[Directions for this task] Among the records below, find each line that includes the string "faulting" and copy it.

[Records]
^^^^^^^^^^^^^^^^
theorem execTileGateSet_kept {ps : List Part} {s0 s : State} (path : Path) (tile : Nat) (hl : ∀ p ∈ ([.regs, .ports, .lanes, .phases, .quench, .counters] : List Part), p ∈ ps)
    (h : s0.Kept ps s) : ∃ t, execTileGateSet path tile s = .next t ∧ s0.Kept ps t := by
  refine ⟨_, rfl, ?_⟩
  repeat' (first
    | with_reducible assumption | with_reducible exact Part.sub_trans hl (by decide)
    | (with_reducible refine (?_ : s0.Kept ps _); fail_if_no_progress extract_lets +onlyGivenNames x
       refine (fun (_ : s0.Kept ps x) => ?_) ?_
       (on_goal 1 => clear_value x); (on_goal 2 => unfold x; clear x))
    | (with_reducible refine (?_ : s0.Kept ps _); fail_if_no_progress extract_lets +onlyGivenNames y
       clear_value (hy : y = _))
    | with_reducible apply State.setF_kept | with_reducible apply State.orF_kept
    | with_reducible apply State.tileReset_kept
    | (intro t a ht; with_reducible refine (?_ : s0.Kept ps _)) | with_reducible apply State.Kept.foldl
    | split | dsimp -zeta only)

theorem State.ungateTile_kept {ps : List Part} {s0 s : State} (path : Path) (tile : Nat) (hl : ∀ p ∈ ([.regs, .ports, .lanes, .phases, .quench, .counters] : List Part), p ∈ ps)
    (h : s0.Kept ps s) : s0.Kept ps (State.ungateTile s path tile) := by
  unfold State.ungateTile
  repeat' (first
    | with_reducible assumption | with_reducible exact Part.sub_trans hl (by decide)
    | (with_reducible refine (?_ : s0.Kept ps _); fail_if_no_progress extract_lets +onlyGivenNames x
       refine (fun (_ : s0.Kept ps x) => ?_) ?_
       (on_goal 1 => clear_value x); (on_goal 2 => unfold x; clear x))
    | (with_reducible refine (?_ : s0.Kept ps _); fail_if_no_progress extract_lets +onlyGivenNames y
       clear_value (hy : y = _))
    | with_reducible apply State.clrF_kept | with_reducible apply State.tileReset_kept | split)

theorem execLaneGate_kept {ps : List Part} {s0 s : State} (tile : Nat) (lane : Nat) (hl : ∀ p ∈ ([.lanes] : List Part), p ∈ ps)
    (h : s0.Kept ps s) : ∃ t, execLaneGate tile lane s = .next t ∧ s0.Kept ps t := by
  refine ⟨_, rfl, ?_⟩
  repeat' (first
    | with_reducible assumption | with_reducible exact Part.sub_trans hl (by decide)
    | (with_reducible refine (?_ : s0.Kept ps _); fail_if_no_progress extract_lets +onlyGivenNames y
       clear_value (hy : y = _))
    | with_reducible apply State.upLane_kept
    | (intro p hp; cases p <;>
       first | exact absurd (hl _ (by decide)) hp | rfl)
    | with_reducible exact fun hv => hv | split | dsimp -zeta only
    | with_reducible refine State.Kept.lit ?_ ?_ ?_ ?_ ?_ ?_ ?_ ?_)

theorem State.setTemp_kept {ps : List Part} {s0 s : State} (f : Fld) (t : Int) (i : Nat) (hl : ∀ p ∈ ([.regs, .free] : List Part), p ∈ ps)
    (h : s0.Kept ps s) : s0.Kept ps (State.setTemp s f t i) := by
  unfold State.setTemp
  repeat' (first
    | with_reducible assumption | with_reducible exact Part.sub_trans hl (by decide)
    | (with_reducible refine (?_ : s0.Kept ps _); fail_if_no_progress extract_lets +onlyGivenNames x
       refine (fun (_ : s0.Kept ps x) => ?_) ?_
       (on_goal 1 => clear_value x); (on_goal 2 => unfold x; clear x))
    | (with_reducible refine (?_ : s0.Kept ps _); fail_if_no_progress extract_lets +onlyGivenNames x
       refine (fun (_ : s0.Kept ps x.1) => ?_) ?_
       (on_goal 1 => clear_value x); (on_goal 2 => unfold x; clear x))
    | (with_reducible refine (?_ : s0.Kept ps _); fail_if_no_progress extract_lets +onlyGivenNames x
       refine (fun (_ : s0.Kept ps x.2) => ?_) ?_
       (on_goal 1 => clear_value x); (on_goal 2 => unfold x; clear x))
    | (with_reducible refine (?_ : s0.Kept ps _); fail_if_no_progress extract_lets +onlyGivenNames y
       clear_value (hy : y = _))
    | with_reducible apply State.setF_kept | with_reducible apply State.draw_kept
    | with_reducible refine State.draw_kept_eq (pp := (_, _)) (by assumption) ?_ ?_ | split
    | dsimp -zeta only)

theorem State.judgeTemp_kept {ps : List Part} {s0 s : State} (t : Int) (k : Nat) (hl : ∀ p ∈ faulting ++ [.pinRel, .pwr], p ∈ ps)
    (h : s0.Kept ps s) : s0.Kept ps (State.judgeTemp s t k) := by
  unfold State.judgeTemp
  repeat' (first
    | with_reducible assumption | with_reducible exact Part.sub_trans hl (by decide)
    | (with_reducible refine (?_ : s0.Kept ps _); fail_if_no_progress extract_lets +onlyGivenNames x
       refine (fun (_ : s0.Kept ps x) => ?_) ?_
       (on_goal 1 => clear_value x); (on_goal 2 => unfold x; clear x))
    | (with_reducible refine (?_ : s0.Kept ps _); fail_if_no_progress extract_lets +onlyGivenNames y
       clear_value (hy : y = _))
    | with_reducible apply State.setF_kept | with_reducible apply State.setTemp_kept
    | with_reducible apply State.powerFault_kept | with_reducible apply State.clearFault_kept
    | (intro p hp; cases p <;>
       first | exact absurd (hl _ (by decide)) hp | rfl)
    | with_reducible exact fun hv => hv | split
    | with_reducible refine State.Kept.lit ?_ ?_ ?_ ?_ ?_ ?_ ?_ ?_)

theorem execSensorRead_kept {ps : List Part} {s0 s : State} (temps : List Int) (hl : ∀ p ∈ faulting ++ [.pinRel, .pwr], p ∈ ps)
    (h : s0.Kept ps s) : ∃ t, execSensorRead temps s = .next t ∧ s0.Kept ps t := by
  refine ⟨_, rfl, ?_⟩
  repeat' (first
    | with_reducible assumption | with_reducible exact Part.sub_trans hl (by decide)
    | (with_reducible refine (?_ : s0.Kept ps _); fail_if_no_progress extract_lets +onlyGivenNames x
       refine (fun (_ : s0.Kept ps x) => ?_) ?_
       (on_goal 1 => clear_value x); (on_goal 2 => unfold x; clear x))
    | (with_reducible refine (?_ : s0.Kept ps _); fail_if_no_progress extract_lets +onlyGivenNames x
       refine (fun (_ : s0.Kept ps x.1) => ?_) ?_
       (on_goal 1 => clear_value x); (on_goal 2 => unfold x; clear x))
    | (with_reducible refine (?_ : s0.Kept ps _); fail_if_no_progress extract_lets +onlyGivenNames x
       refine (fun (_ : s0.Kept ps x.2) => ?_) ?_
       (on_goal 1 => clear_value x); (on_goal 2 => unfold x; clear x))
    | (with_reducible refine (?_ : s0.Kept ps _); fail_if_no_progress extract_lets +onlyGivenNames y
       clear_value (hy : y = _))
    | with_reducible apply State.setF_kept | with_reducible apply State.setTemp_kept
    | with_reducible apply State.clearFault_kept | with_reducible apply State.raise_kept
    | with_reducible apply State.judgeTemp_kept | with_reducible apply State.temperCheck_kept
    | (intro t a ht; with_reducible refine (?_ : s0.Kept ps _)) | with_reducible apply State.Kept.foldl
    | with_reducible apply State.Kept.foldlFst | with_reducible apply State.Kept.foldlSnd | split
    | dsimp -zeta only | with_reducible refine State.Kept.lit ?_ ?_ ?_ ?_ ?_ ?_ ?_ ?_)

theorem execAgingMeasure_kept {ps : List Part} {s0 s : State} (ageMv : Nat) (meanMv : Nat) (hl : ∀ p ∈ faulting ++ [.pinRel], p ∈ ps)
    (h : s0.Kept ps s) : ∃ t, execAgingMeasure ageMv meanMv s = .next t ∧ s0.Kept ps t := by
  refine ⟨_, rfl, ?_⟩
  repeat' (first
    | with_reducible assumption | with_reducible exact Part.sub_trans hl (by decide)
    | (with_reducible refine (?_ : s0.Kept ps _); fail_if_no_progress extract_lets +onlyGivenNames x
       refine (fun (_ : s0.Kept ps x) => ?_) ?_
       (on_goal 1 => clear_value x); (on_goal 2 => unfold x; clear x))
    | (with_reducible refine (?_ : s0.Kept ps _); fail_if_no_progress extract_lets +onlyGivenNames y
       clear_value (hy : y = _))
    | with_reducible apply State.setF_kept | with_reducible apply State.powerFault_kept
    | with_reducible apply State.clearFault_kept
    | (intro p hp; cases p <;>
       first | exact absurd (hl _ (by decide)) hp | rfl)
    | with_reducible exact fun hv => hv | split
    | with_reducible refine State.Kept.lit ?_ ?_ ?_ ?_ ?_ ?_ ?_ ?_)

theorem execHourTick_kept {ps : List Part} {s0 s : State}  (hl : ∀ p ∈ ([.regs, .flash, .pwr] : List Part), p ∈ ps)
    (h : s0.Kept ps s) : ∃ t, execHourTick s = .next t ∧ s0.Kept ps t := by
  refine ⟨_, rfl, ?_⟩
  repeat' (first
    | with_reducible assumption | with_reducible exact Part.sub_trans hl (by decide)
    | (with_reducible refine (?_ : s0.Kept ps _); fail_if_no_progress extract_lets +onlyGivenNames x
       refine (fun (_ : s0.Kept ps x) => ?_) ?_
       (on_goal 1 => clear_value x); (on_goal 2 => unfold x; clear x))
    | (with_reducible refine (?_ : s0.Kept ps _); fail_if_no_progress extract_lets +onlyGivenNames y
       clear_value (hy : y = _))
    | with_reducible apply State.addF_kept
    | (intro p hp; cases p <;>
       first | exact absurd (hl _ (by decide)) hp | rfl)
    | with_reducible exact fun hv => hv
    | (intro hv; first | exact hv | (subst_vars; first | exact hv | omega)) | split
    | with_reducible refine State.Kept.lit ?_ ?_ ?_ ?_ ?_ ?_ ?_ ?_)

end Sys2Proof.Machine
end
^^^^^^^^^^^^^^^^
[Exercise response]
theorem State.judgeTemp_kept {ps : List Part} {s0 s : State} (t : Int) (k : Nat) (hl : ∀ p ∈ faulting ++ [.pinRel, .pwr], p ∈ ps)
theorem execSensorRead_kept {ps : List Part} {s0 s : State} (temps : List Int) (hl : ∀ p ∈ faulting ++ [.pinRel, .pwr], p ∈ ps)
theorem execAgingMeasure_kept {ps : List Part} {s0 s : State} (ageMv : Nat) (meanMv : Nat) (hl : ∀ p ∈ faulting ++ [.pinRel], p ∈ ps)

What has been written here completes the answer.